→ **DIRECTIONS**:
Would you return the entries exactly, with every line intact?

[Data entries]
-- ==== Sys2Proof/Machine/Csr.lean ====
section
/-! DEFINITION. CSR accesses (R3, R45, R46 and the CSR tables of the chapters). The standard CSRs of an L-core follow the
RISC-V privileged architecture and of AIA (logs 17 and 20). -/

namespace Sys2Proof.Machine

/-- Wrapped value of a write by a CSR operation. -/
def csrNew (op : CsrOp) (old src : Word) : Word :=
  match op with | .rw => src | .rs => old ||| src | .rc => old &&& ~~~src

/-- `frecbase` as it is stored (Table 14.9). -/
def frecbaseLegal (v : Word) : Word :=
  let lg := wbits v 3 0
  let lg := if lg = 0 then 0 else if lg < 4 then 4 else if 12 < lg then 12 else lg
  (v &&& 0x01FFFFFFFFFFF000) ||| w64 lg

/-- Two weights of 8 bits; 0 writes 1 (Table 13.7). -/
def weights (v : Word) : Word := w64 (max 1 (wbits v 15 8) * 256 + max 1 (wbits v 7 0))

namespace State

/-! ### CSRs of a strand -/

/-- A machine CSR of a W-core, which only Selmel's firmware may access: identification (Table 0.1), pass count, classes of the
die's pods, boost limit (Table 15.7), fault ring (Table 14.9). -/
def wcsrRead (s : State) (core n : Nat) : Option Word :=
  let c := s.coreAt core
  match n with
  | 0xF11 => some 0xB17
  | 0xF12 => some 0x8000000000000F92
  | 0xF13 => some 0xA1
  | 0x7C0 => some (w64 (s.podAt (podOf core)).passcnt)
  | 0x7C1 => some (w64 ((upto 0 12).foldl (fun x p => x + s.podClass (12 * dieOf core + p) * 4 ^ p) 0))
  | 0x7C2 => some c.frecbase
  | 0x7C3 => some (w64 (s.podAt (podOf core)).bstmax)
  | 0x7D0 => some c.frecmask
  | 0x7D1 => some c.frectail
  | _ => none

/-- A CSR that a W-core implements, as a strand would read it. -/
def csrRead (s : State) (t : Strand) (c : Crew) (n : Nat) : Option Word :=
  let core := s.coreAt t.core
  let pod := podOf t.core
  match n with
  | 0x001 => some (s.fcsr &&& 0x1F)
  | 0x002 => some (w64 (wbits s.fcsr 7 5))
  | 0x003 => some (s.fcsr &&& 0xFF)
  | 0xC00 => some (w64 (s.cc t.core))
  | 0xC01 => some s.time
  | 0xC02 => some t.instret
  | 0xCC0 => some (w64 (t.cbits cSid 12 0))
  | 0xCC1 => some (w64 (t.cbits cCid 31 0))
  | 0xCC2 => some (w64 (t.cbits cCid 44 32))
  | 0xCC3 => some (t.cw cFid)
  | 0xCC4 => some (w64 (t.cbits cCid 51 48))
  | 0xCC5 => some (w64 (2 ^ 63 + s.pkgNum * 2 ^ 40 + t.cbits cSid 23 16 * 2 ^ 16 + t.core))
  | 0xCC6 => some t.cpbat
  | 0xCC7 => some c.tstall
  | 0xCC8 => some (w64 ((upto 0 4).foldl (fun x i => x + s.slotCode (childOf t i) * 16 ^ i) 0))
  | 0xCC9 => some (w64 (t.cbits cRsm 31 0))
  | 0xCD0 =>
    some (w64 (b2n (c.sreg.members.contains t.sid) * 65536
      + (upto 0 c.cv.length).foldl (fun x i => x + b2n ((c.cvGet i).members.contains t.sid) * 2 ^ i) 0))
  | 0xCD1 => some (core.ovrcnt.getD t.quad 0)
  | 0xCD2 => some (core.dualcnt.getD t.quad 0)
  | 0xCD8 => some c.hstall
  | 0xCDC => some core.rbmrg
  | 0xCDD => some core.rbevc
  | 0xCDE => some core.scfail
  | 0xCDF => some core.hldwt
  | 0xCE0 => some (w64 (c.alloc.getD t.cwc 0).toNat)
  | 0xCE1 =>
    let h := c.hold.getD t.cwc 0
    some (w64 (b2n (h = 3) * 256 + (if 2 ≤ h then c.holder.getD t.cwc 0 else 0) * 16 + min h 2))
  | 0xCE2 => some core.mxcnt
  | 0xCE4 => some (w64 ((upto 0 4).foldl (fun x p => x + b2n (c.progs.any fun e => e.1 = 4 * t.cwc + p) * 2 ^ p) 0))
  | 0xCE5 => some core.epcnt
  | 0xCE8 => some (w64 c.sgrec)
  | 0xCEC => some (w64 (s.descsOf t).length)
  | 0xCED => some (w64 s.numPresent)
  | 0xCF0 => some (s.pwst pod (c.wd ≠ 0))
  | 0xCF1 => some core.gatecnt
  | 0xCF2 => some core.balcnt
  | 0x800 => some (t.cw cThctl &&& 0x0000FFFFFFFEFFFF)
  | 0x810 => some (t.cw cFxsat &&& 1)
  | 0x820 => some (t.cw cCpspl &&& ~~~0xFF0)
  | 0x830 => some (c.mxflg &&& 7)
  | 0x838 => some (c.epflg &&& 15)
  | 0x140 => some (t.cw cSscratch)
  | 0x141 => some (t.cw cSepc)
  | 0x142 => some (t.cw cScause)
  | 0x143 => some (t.cw cStval)
  | 0x180 => some (t.cw cSatp)
  | 0x5C0 => some (t.cw cWtvec)
  | 0x5C1 => some (t.cw cWstatus)
  | 0x5C2 => some (t.cw cWtslo)
  | 0x5C3 => some (t.cw cWtshi)
  | 0x5E0 => some (s.dieAt (dieOf t.core)).clarb
  | 0x5E1 => some s.pkg.cllnk
  | 0x5E2 => some (s.dieAt (dieOf t.core)).clcap
  | 0x5E8 => some (s.dieAt (dieOf t.core)).clsreq
  | 0x5E9 =>
    let z := s.zoneAt pod
    some (w64 (z.state * 2 ^ 60 + s.allowance pod % 65536 * 2 ^ 32 + s.load' pod % 65536 * 65536 + z.flow % 65536))
  | _ => s.wcsrRead t.core n

/-- `cpspl` is written once every spilled descriptor of the strand has been read back (R238). -/
def cpsplOp (s : State) (k : Nat) (v : Word) : Option State :=
  if (s.spilledOf k).isEmpty then some (s.modStrand k fun t => t.setCw cCpspl (cpsplLegal v)) else none

/-- A write of `frecbase` (R382). -/
def frecbaseOp (s : State) (core : Nat) (v : Word) : State :=
  s.modCore core fun c => { c with frecbase := frecbaseLegal v, frectail := 0 }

→ **OUTPUT OF THE TASK**:
-- ==== Sys2Proof/Machine/Csr.lean ====
section
/-! DEFINITION. CSR accesses (R3, R45, R46 and the CSR tables of the chapters). The standard CSRs of an L-core follow the
RISC-V privileged architecture and of AIA (logs 17 and 20). -/

namespace Sys2Proof.Machine

/-- Wrapped value of a write by a CSR operation. -/
def csrNew (op : CsrOp) (old src : Word) : Word :=
  match op with | .rw => src | .rs => old ||| src | .rc => old &&& ~~~src

/-- `frecbase` as it is stored (Table 14.9). -/
def frecbaseLegal (v : Word) : Word :=
  let lg := wbits v 3 0
  let lg := if lg = 0 then 0 else if lg < 4 then 4 else if 12 < lg then 12 else lg
  (v &&& 0x01FFFFFFFFFFF000) ||| w64 lg

/-- Two weights of 8 bits; 0 writes 1 (Table 13.7). -/
def weights (v : Word) : Word := w64 (max 1 (wbits v 15 8) * 256 + max 1 (wbits v 7 0))

namespace State

/-! ### CSRs of a strand -/

/-- A machine CSR of a W-core, which only Selmel's firmware may access: identification (Table 0.1), pass count, classes of the
die's pods, boost limit (Table 15.7), fault ring (Table 14.9). -/
def wcsrRead (s : State) (core n : Nat) : Option Word :=
  let c := s.coreAt core
  match n with
  | 0xF11 => some 0xB17
  | 0xF12 => some 0x8000000000000F92
  | 0xF13 => some 0xA1
  | 0x7C0 => some (w64 (s.podAt (podOf core)).passcnt)
  | 0x7C1 => some (w64 ((upto 0 12).foldl (fun x p => x + s.podClass (12 * dieOf core + p) * 4 ^ p) 0))
  | 0x7C2 => some c.frecbase
  | 0x7C3 => some (w64 (s.podAt (podOf core)).bstmax)
  | 0x7D0 => some c.frecmask
  | 0x7D1 => some c.frectail
  | _ => none

/-- A CSR that a W-core implements, as a strand would read it. -/
def csrRead (s : State) (t : Strand) (c : Crew) (n : Nat) : Option Word :=
  let core := s.coreAt t.core
  let pod := podOf t.core
  match n with
  | 0x001 => some (s.fcsr &&& 0x1F)
  | 0x002 => some (w64 (wbits s.fcsr 7 5))
  | 0x003 => some (s.fcsr &&& 0xFF)
  | 0xC00 => some (w64 (s.cc t.core))
  | 0xC01 => some s.time
  | 0xC02 => some t.instret
  | 0xCC0 => some (w64 (t.cbits cSid 12 0))
  | 0xCC1 => some (w64 (t.cbits cCid 31 0))
  | 0xCC2 => some (w64 (t.cbits cCid 44 32))
  | 0xCC3 => some (t.cw cFid)
  | 0xCC4 => some (w64 (t.cbits cCid 51 48))
  | 0xCC5 => some (w64 (2 ^ 63 + s.pkgNum * 2 ^ 40 + t.cbits cSid 23 16 * 2 ^ 16 + t.core))
  | 0xCC6 => some t.cpbat
  | 0xCC7 => some c.tstall
  | 0xCC8 => some (w64 ((upto 0 4).foldl (fun x i => x + s.slotCode (childOf t i) * 16 ^ i) 0))
  | 0xCC9 => some (w64 (t.cbits cRsm 31 0))
  | 0xCD0 =>
    some (w64 (b2n (c.sreg.members.contains t.sid) * 65536
      + (upto 0 c.cv.length).foldl (fun x i => x + b2n ((c.cvGet i).members.contains t.sid) * 2 ^ i) 0))
  | 0xCD1 => some (core.ovrcnt.getD t.quad 0)
  | 0xCD2 => some (core.dualcnt.getD t.quad 0)
  | 0xCD8 => some c.hstall
  | 0xCDC => some core.rbmrg
  | 0xCDD => some core.rbevc
  | 0xCDE => some core.scfail
  | 0xCDF => some core.hldwt
  | 0xCE0 => some (w64 (c.alloc.getD t.cwc 0).toNat)
  | 0xCE1 =>
    let h := c.hold.getD t.cwc 0
    some (w64 (b2n (h = 3) * 256 + (if 2 ≤ h then c.holder.getD t.cwc 0 else 0) * 16 + min h 2))
  | 0xCE2 => some core.mxcnt
  | 0xCE4 => some (w64 ((upto 0 4).foldl (fun x p => x + b2n (c.progs.any fun e => e.1 = 4 * t.cwc + p) * 2 ^ p) 0))
  | 0xCE5 => some core.epcnt
  | 0xCE8 => some (w64 c.sgrec)
  | 0xCEC => some (w64 (s.descsOf t).length)
  | 0xCED => some (w64 s.numPresent)
  | 0xCF0 => some (s.pwst pod (c.wd ≠ 0))
  | 0xCF1 => some core.gatecnt
  | 0xCF2 => some core.balcnt
  | 0x800 => some (t.cw cThctl &&& 0x0000FFFFFFFEFFFF)
  | 0x810 => some (t.cw cFxsat &&& 1)
  | 0x820 => some (t.cw cCpspl &&& ~~~0xFF0)
  | 0x830 => some (c.mxflg &&& 7)
  | 0x838 => some (c.epflg &&& 15)
  | 0x140 => some (t.cw cSscratch)
  | 0x141 => some (t.cw cSepc)
  | 0x142 => some (t.cw cScause)
  | 0x143 => some (t.cw cStval)
  | 0x180 => some (t.cw cSatp)
  | 0x5C0 => some (t.cw cWtvec)
  | 0x5C1 => some (t.cw cWstatus)
  | 0x5C2 => some (t.cw cWtslo)
  | 0x5C3 => some (t.cw cWtshi)
  | 0x5E0 => some (s.dieAt (dieOf t.core)).clarb
  | 0x5E1 => some s.pkg.cllnk
  | 0x5E2 => some (s.dieAt (dieOf t.core)).clcap
  | 0x5E8 => some (s.dieAt (dieOf t.core)).clsreq
  | 0x5E9 =>
    let z := s.zoneAt pod
    some (w64 (z.state * 2 ^ 60 + s.allowance pod % 65536 * 2 ^ 32 + s.load' pod % 65536 * 65536 + z.flow % 65536))
  | _ => s.wcsrRead t.core n

/-- `cpspl` is written once every spilled descriptor of the strand has been read back (R238). -/
def cpsplOp (s : State) (k : Nat) (v : Word) : Option State :=
  if (s.spilledOf k).isEmpty then some (s.modStrand k fun t => t.setCw cCpspl (cpsplLegal v)) else none

/-- A write of `frecbase` (R382). -/
def frecbaseOp (s : State) (core : Nat) (v : Word) : State :=
  s.modCore core fun c => { c with frecbase := frecbaseLegal v, frectail := 0 }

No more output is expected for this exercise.